Нет, лорду Гленли я ее пока не рекомендовал, так как полагаю, что наша юная леди заслуживает предупреждения, прежде чем я приведу его к ней на порог, однако, если у тебя не имеется против сего серьезных возражений, намерен написать ей безотлагательно. Миру не терпится узнать, о чем могут поведать эти таблички, и нам не следует заставлять его ждать.


Твой друг,

Симеон.

Из дневника Одри Кэмхерст

4 плювиса
Сегодня, прибыв в родовое поместье лорда Гленли, попала под проливной дождь, за время недолгого пути от автомобиля до двери превративший меня в мокрую курицу. Хватило б его лакею ума держать в кабине авто зонтик, ничего подобного бы не произошло. Небрежение службой? Или тонкий расчет со стороны лорда Гленли? Знаю, Симеон полагает, что, поскольку я не мужчина, эрл не почувствует надобности вести себя со мной вызывающе, однако сама не так уж в этом уверена. За время знакомства, пусть пока что и непродолжительного, у меня создалось впечатление, будто он откровенно наслаждается ситуацией: подумать только, в его поместье, в такую даль, ради того, чтобы взглянуть на его таблички, приехала внучка самой леди Трент! Но, исходя из сказанного Симеону Аланом, я невольно задаюсь вопросом: уж не боится ли он, как бы отныне предметом общего интереса вместо него не сделалась я? Возможно, позволив мне вымокнуть, он этак по-своему ставит меня на место?

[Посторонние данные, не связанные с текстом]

-- ==== Sys2Proof/Certificates/Slice0/Obligations.lean ====
section
/-! DEFINITION. Certificates/Slice0/Obligations.lean: the statements. Most are about one family of commands: each clause
names a command, gives the conditions on the state and the operands under which it has its own effect, and says that it
answers a next state and what that state is. -/
open Sys2Proof Sys2Proof.Machine
set_option maxRecDepth 4000

/-- The command at the front of the queue is the one a step runs, with the rest of the queue behind it. -/
def Obligations.StepRunsTheFrontCommand : Prop :=
  ∀ (c : Instr) (rest : List Instr) (s : State),
    s.pending = c :: rest → step s = exec c { s with pending := rest }

/-- On an empty queue a root cycle passes: the timebase adds 8 (R69), unless the root has not yet locked. What an
  empty queue stands for is the model's choice (log entry 7). -/
def Obligations.IdleStepIsARootCycle : Prop :=
  ∀ (s : State), s.pending = [] →
    (s.get F.CLK_STATUS_root_state = Root.START → step s = .next s) ∧
    (s.get F.CLK_STATUS_root_state ≠ Root.START →
      step s = .next { s with clk := { s.clk with timebase := s.clk.timebase + 8 } })

/-- Reset leaves every register at the reset value of its field table, among them those of R714, R194, R165 and R87,
  the timebase at zero (R69), and the state well kept. -/
def Obligations.ResetLeavesTheSpecifiedValues : Prop :=
  (∀ (r : RegDef) (i j k : Nat), State.reset.word r i j k = r.reset i j k) ∧
  State.reset.word Reg.GLB_ID = 0x15140E0B#32 ∧
  (∀ l, l < 512 → State.reset.word Reg.LANE_MULT l = 0x70800000#32) ∧
  (∀ n, n < 256 → State.reset.get F.FAB_SECT_CTRL_require_signed n = 1) ∧
  (∀ n, State.reset.get F.CLK_GLOBAL_DIV_divisor n = 8) ∧
  State.reset.clk.timebase = 0 ∧ State.reset.pending = [] ∧ State.reset.kept = true

/-- Whatever command waits, a step keeps the register store in its canonical form and bits 2 to 0 of the timebase zero
  (R69). -/
def Obligations.EveryStepKeepsTheState : Prop :=
  ∀ (s t : State), s.kept = true → step s = .next t → t.kept = true

/-- What a command does, it does to the device: the commands waiting behind it stay as they are. -/
def Obligations.NoCommandTouchesTheQueue : Prop :=
  ∀ (c : Instr) (s t : State), exec c s = .next t → t.pending = s.pending

/-- The frame of every command: the registers of every block, and every component of the state, outside those that
  Instr.parts gives the command are unchanged. -/
def Obligations.CommandsChangeOnlyTheirParts : Prop :=
  ∀ (c : Instr) (s t : State), exec c s = .next t → State.SameBut c.parts s t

Что ж, ладно. Если такова цена права взглянуть на таблички, я ее заплачу. Судя по всему, что я слышала о лорде Гленли, над находкой своей он трясется, будто мать-дракониха над кладкой яиц. (Кстати, отчего эта метафора у нас до сих пор в ходу, хотя гранмамá неопровержимо доказала, что большая часть драконов яиц не высиживает?) Таким образом, внушить ему столь неодолимую тягу опубликовать свое новое приобретение могло разве что только чудо, и как-то сомнительно мне: не вздумается ли ему пойти на попятную? Если вдруг вздумается… ну нет, тайком утащить с собой копии своих записей я отнюдь не побрезгую, и будь что будет. Не сомневаюсь, залог отец за меня внесет, а после я предстану перед судом этакой трогательной, целеустремленной приверженкой науки, и газетчики подобный спектакль проглотят сразу же, только подавай.

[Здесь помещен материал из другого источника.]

-- ==== Sys2Proof/Laws/Checks.lean ====
section
/-! SUPPORT. Laws/Checks.lean: what the shared checks of register writes and descriptors do when they pass, and what a field
reads after the shared writes. -/
namespace Sys2Proof.Machine

/-- A write that passes the checks of R706 is left to its chapter's rule. -/
theorem State.guardWrite_writable {s : State} {p : Path} {r : RegDef} {i j k : Nat} {v : Word} {bad : Bool}
    {h : State → State × Nat} (hw : s.writable p r i j k v = true) (hb : bad = false) :
    s.guardWrite p r i j k v bad h = h s := by
  simp only [State.writable, Bool.and_eq_true, Bool.not_eq_true', beq_iff_eq] at hw
  obtain ⟨⟨⟨⟨⟨⟨h1, h2⟩, h3⟩, h4⟩, h5⟩, h6⟩, h7⟩ := hw
  simp [State.guardWrite, h1, h2, h3, h4, h5, h6, h7, hb]

/-- A register whose chapter adds no rule. -/
theorem State.plainWrite_writable {s : State} {p : Path} {r : RegDef} {i j k : Nat} {v : Word}
    (hw : s.writable p r i j k v = true) : (s.plainWrite p r i j k v) = (s.applyWrite p r i j k v, St.OK) :=
  State.guardWrite_writable hw rfl

/-- With no check failing, a list of checks names no status. -/
theorem firstFailing_none {l : List (Bool × Nat)} (h : ∀ c ∈ l, c.1 = false) : firstFailing l = none := by
  induction l with
  | nil => rfl
  | cons c r ih =>
    obtain ⟨b, st⟩ := c
    have hb : b = false := h (b, st) (List.mem_cons_self ..)
    subst hb
    simpa [firstFailing] using ih (fun c hc => h c (List.mem_cons_of_mem _ hc))

theorem withAddress_none {bad : Bool} {l : List (Bool × Nat)} (hb : bad = false) (h : ∀ c ∈ l, c.1 = false) :
    firstFailing (withAddress bad l) = none := by
  apply firstFailing_none
  intro c hc
  simp only [withAddress, List.mem_append, List.mem_cons] at hc
  rcases hc with hc | rfl | hc
  · exact h c (List.takeWhile_subset _ hc)
  · exact hb
  · exact h c (List.dropWhile_subset _ hc)

/-- A descriptor that passes every check has its effect. -/
theorem State.descriptor_admits {s : State} {d : Desc} {own mgmt : Bool} {checks : List (Bool × Nat)}
    {effect : State → State} (ht : s.admits d = true) (ho : own = true → d.tenant = 0)
    (hm : mgmt = true → s.mgmtUp = true) (hc : ∀ c ∈ checks, c.1 = false) :
    s.descriptor d own mgmt checks effect = effect s := by
  simp only [State.admits, Bool.and_eq_true, Bool.not_eq_true'] at ht
  obtain ⟨⟨⟨h1, h2⟩, h3⟩, h4⟩ := ht
  have e1 : (own && d.tenant != 0) = false := by
    cases own
    · rfl
    · simp [ho rfl]
  have e2 : (mgmt && s.get F.RAS_STATUS_mgmt_state == V.RAS_STATUS_mgmt_state_FAILED) = false := by
    cases mgmt
    · rfl
    · simpa [State.mgmtUp] using hm rfl
  simp only [State.descriptor, h1, h2, h3, e1, e2, withAddress_none h4 hc]
  rfl

/-! Registers that never share an offset, whatever their indices. -/

/-- The greatest common divisor of a register's strides. -/
def RegDef.step (r : RegDef) : Nat :=
  Nat.gcd (if r.c1 = 1 then 0 else r.s1) (Nat.gcd (if r.c2 = 1 then 0 else r.s2) (if r.c3 = 1 then 0 else r.s3))

/-- The offset of a register's last instance. -/
def RegDef.top (r : RegDef) : Nat := r.base + r.s1 * (r.c1 - 1) + r.s2 * (r.c2 - 1) + r.s3 * (r.c3 - 1)

/-- Two registers never share an offset: one ends before the other begins, or their offsets differ modulo the strides. -/
def RegDef.apart (r q : RegDef) : Bool :=
  decide (0 < r.c1 ∧ 0 < r.c2 ∧ 0 < r.c3 ∧ 0 < q.c1 ∧ 0 < q.c2 ∧ 0 < q.c3) &&
    (decide (r.top < q.base) || decide (q.top < r.base) ||
      decide (r.base % Nat.gcd r.step q.step ≠ q.base % Nat.gcd r.step q.step))

theorem RegDef.mod_part (c s i g : Nat) (h : g ∣ (if c = 1 then 0 else s)) : g ∣ s * (i % c) := by
  by_cases e : c = 1
  · simp [e, Nat.mod_one]
  · rw [if_neg e] at h; exact Nat.dvd_mul_right_of_dvd h _

theorem RegDef.addr_mod (r : RegDef) (i j k g : Nat) (h : g ∣ r.step) : r.addr i j k % g = r.base % g := by
  have h1 := RegDef.mod_part r.c1 r.s1 i g (Nat.dvd_trans h (Nat.gcd_dvd_left _ _))
  have h2 := RegDef.mod_part r.c2 r.s2 j g
    (Nat.dvd_trans h (Nat.dvd_trans (Nat.gcd_dvd_right _ _) (Nat.gcd_dvd_left _ _)))
  have h3 := RegDef.mod_part r.c3 r.s3 k g
    (Nat.dvd_trans h (Nat.dvd_trans (Nat.gcd_dvd_right _ _) (Nat.gcd_dvd_right _ _)))
  obtain ⟨a, ha⟩ := h1
  obtain ⟨b, hb⟩ := h2
  obtain ⟨c, hc⟩ := h3
  simp only [RegDef.addr, ha, hb, hc, Nat.add_mul_mod_self_left]

theorem RegDef.addr_le {r : RegDef} (h1 : 0 < r.c1) (h2 : 0 < r.c2) (h3 : 0 < r.c3) (i j k : Nat) :
    r.addr i j k ≤ r.top := by
  have a1 := Nat.mul_le_mul_left r.s1 (Nat.le_sub_one_of_lt (Nat.mod_lt i h1))
  have a2 := Nat.mul_le_mul_left r.s2 (Nat.le_sub_one_of_lt (Nat.mod_lt j h2))
  have a3 := Nat.mul_le_mul_left r.s3 (Nat.le_sub_one_of_lt (Nat.mod_lt k h3))
  simp only [RegDef.addr, RegDef.top]; omega

theorem RegDef.le_addr (r : RegDef) (i j k : Nat) : r.base ≤ r.addr i j k := by simp only [RegDef.addr]; omega

theorem RegDef.apart_ne {r q : RegDef} (h : r.apart q = true) (i j k a b c : Nat) : r.addr i j k ≠ q.addr a b c := by
  simp only [RegDef.apart, Bool.and_eq_true, Bool.or_eq_true, decide_eq_true_eq] at h
  obtain ⟨⟨h1, h2, h3, h4, h5, h6⟩, (h | h) | h⟩ := h
  · have := RegDef.addr_le h1 h2 h3 i j k
    have := q.le_addr a b c
    omega
  · have := RegDef.addr_le h4 h5 h6 a b c
    have := r.le_addr i j k
    omega
  · intro e
    apply h
    rw [← RegDef.addr_mod r i j k _ (Nat.gcd_dvd_left _ _), ← RegDef.addr_mod q a b c _ (Nat.gcd_dvd_right _ _), e]

/-- Writing a field leaves the fields of a register that shares no offset with it. -/
theorem State.get_put_apart {s : State} {f g : Fld} {v i j k a b c : Nat} (h : f.r.apart g.r = true) :
    (s.put f v i j k).get g a b c = s.get g a b c := State.get_put_ne (RegDef.apart_ne h i j k a b c)

theorem State.word_put_apart {s : State} {f : Fld} {q : RegDef} {v i j k a b c : Nat} (h : f.r.apart q = true) :
    (s.put f v i j k).word q a b c = s.word q a b c := State.word_put_ne (RegDef.apart_ne h i j k a b c)

theorem State.get_setWord_apart {s : State} {r : RegDef} {g : Fld} {v : Word} {i j k a b c : Nat}
    (h : r.apart g.r = true) : (s.setWord r v i j k).get g a b c = s.get g a b c := by
  simp [State.get, State.word_setWord_ne (RegDef.apart_ne h i j k a b c)]

theorem State.word_setWord_apart {s : State} {r q : RegDef} {v : Word} {i j k a b c : Nat}
    (h : r.apart q = true) : (s.setWord r v i j k).word q a b c = s.word q a b c :=
  State.word_setWord_ne (RegDef.apart_ne h i j k a b c)

/-! A register reads the same in a state that shares the register store. -/

@[simp] theorem State.word_mk (s : State) {latch' : Tbl (List Word)} {tenants' : Tbl Tenant} {ras' : RasSt} {sup' : SupSt} {pwr' : PwrSt} {clk' :
    ClkSt} {boot' : BootSt} {colo' : ColoSt} {trigPinHolder' : Tbl Nat} {swf' : SwfSt} {cap' : CapSt} {coll' :
    CollSt} {lanes' : Tbl LaneSt} {sectors' : Tbl SectorSt} {trig' : TrigSt} {press' : Tbl PressSt} {frames' :
    Tbl FrameSt} {frameLanes' : Tbl FrameLane} {noc' : NocSt} {bry' : BrySt} {cores' : Tbl CoreSt} {dbg' :
    DbgSt} {mem' : MemSt} {obs' : ObsSt} {fab' : FabSt} {sec' : SecSt} {gio' : GioSt} {out' : List Out} {free'
    : Nat} {pending' : List Instr}
    (r : RegDef) (i j k : Nat) :
    (State.mk s.regs latch' tenants' ras' sup' pwr' clk' boot' colo' trigPinHolder' swf' cap' coll' lanes' sectors'
    trig' press' frames' frameLanes' noc' bry' cores' dbg' mem' obs' fab' sec' gio' out' free' pending').word r i j k = s.word r i j k := rfl

@[simp] theorem State.get_mk (s : State) {latch' : Tbl (List Word)} {tenants' : Tbl Tenant} {ras' : RasSt} {sup' : SupSt} {pwr' : PwrSt} {clk' :
    ClkSt} {boot' : BootSt} {colo' : ColoSt} {trigPinHolder' : Tbl Nat} {swf' : SwfSt} {cap' : CapSt} {coll' :
    CollSt} {lanes' : Tbl LaneSt} {sectors' : Tbl SectorSt} {trig' : TrigSt} {press' : Tbl PressSt} {frames' :
    Tbl FrameSt} {frameLanes' : Tbl FrameLane} {noc' : NocSt} {bry' : BrySt} {cores' : Tbl CoreSt} {dbg' :
    DbgSt} {mem' : MemSt} {obs' : ObsSt} {fab' : FabSt} {sec' : SecSt} {gio' : GioSt} {out' : List Out} {free'
    : Nat} {pending' : List Instr}
    (f : Fld) (i j k : Nat) :
    (State.mk s.regs latch' tenants' ras' sup' pwr' clk' boot' colo' trigPinHolder' swf' cap' coll' lanes' sectors'
    trig' press' frames' frameLanes' noc' bry' cores' dbg' mem' obs' fab' sec' gio' out' free' pending').get f i j k = s.get f i j k := rfl

@[simp] theorem State.on_mk (s : State) {latch' : Tbl (List Word)} {tenants' : Tbl Tenant} {ras' : RasSt} {sup' : SupSt} {pwr' : PwrSt} {clk' :
    ClkSt} {boot' : BootSt} {colo' : ColoSt} {trigPinHolder' : Tbl Nat} {swf' : SwfSt} {cap' : CapSt} {coll' :
    CollSt} {lanes' : Tbl LaneSt} {sectors' : Tbl SectorSt} {trig' : TrigSt} {press' : Tbl PressSt} {frames' :
    Tbl FrameSt} {frameLanes' : Tbl FrameLane} {noc' : NocSt} {bry' : BrySt} {cores' : Tbl CoreSt} {dbg' :
    DbgSt} {mem' : MemSt} {obs' : ObsSt} {fab' : FabSt} {sec' : SecSt} {gio' : GioSt} {out' : List Out} {free'
    : Nat} {pending' : List Instr}
    (f : Fld) (i j k : Nat) :
    (State.mk s.regs latch' tenants' ras' sup' pwr' clk' boot' colo' trigPinHolder' swf' cap' coll' lanes' sectors'
    trig' press' frames' frameLanes' noc' bry' cores' dbg' mem' obs' fab' sec' gio' out' free' pending').on f i j k = s.on f i j k := rfl

/-- What a field reads after an operation that a condition guards. -/
theorem State.get_when (s : State) (c : Bool) (op : State → State) (f : Fld) (i j k : Nat) :
    (s.when c op).get f i j k = if c then (op s).get f i j k else s.get f i j k := by cases c <;> rfl

theorem State.clk_when (s : State) (c : Bool) (op : State → State) :
    (s.when c op).clk = if c then (op s).clk else s.clk := by cases c <;> rfl

/-- A one-bit field is set where it reads 1. -/
theorem State.on_eq (s : State) (f : Fld) (i j k : Nat) : s.on f i j k = decide (s.get f i j k = 1) := by
  rw [Bool.eq_iff_iff]; simp [State.on]

end Sys2Proof.Machine
end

Увидев меня, лорд Гленли здорово опешил – и, полагаю, вовсе не оттого, что я до нитки промокла. Обычно люди склонны забывать, кто такова моя мать, хотя все, что бы наше семейство ни сделало, неизменно попадает на первые полосы газет, потому и ожидают, что я окажусь типичной ширландкой, потому и удивляются, обнаружив, что это не так.

Однако опомнился он, стоит отдать ему должное, быстро.

– Мисс Кэмхерст, – заговорил он, вспомнив о подобающей случаю учтивости, – добро пожаловать в Стоксли. Сожалею, что дорога оказалась для вас столь утомительной.

– Похоже, здесь настоящий сезон дождей, – сказала я, в то время как с меня вовсю текло на мраморный пол. – Но ничего. Если бы всю дорогу сюда пришлось плыть, я и на это пошла бы. Когда я могу приступить?

Тут лорд снова опешил.

– Приступить к… Девочка моя дорогая, вы ведь едва в дом вошли! Мне бы и в голову не пришло вот так, с порога, усаживать вас за работу.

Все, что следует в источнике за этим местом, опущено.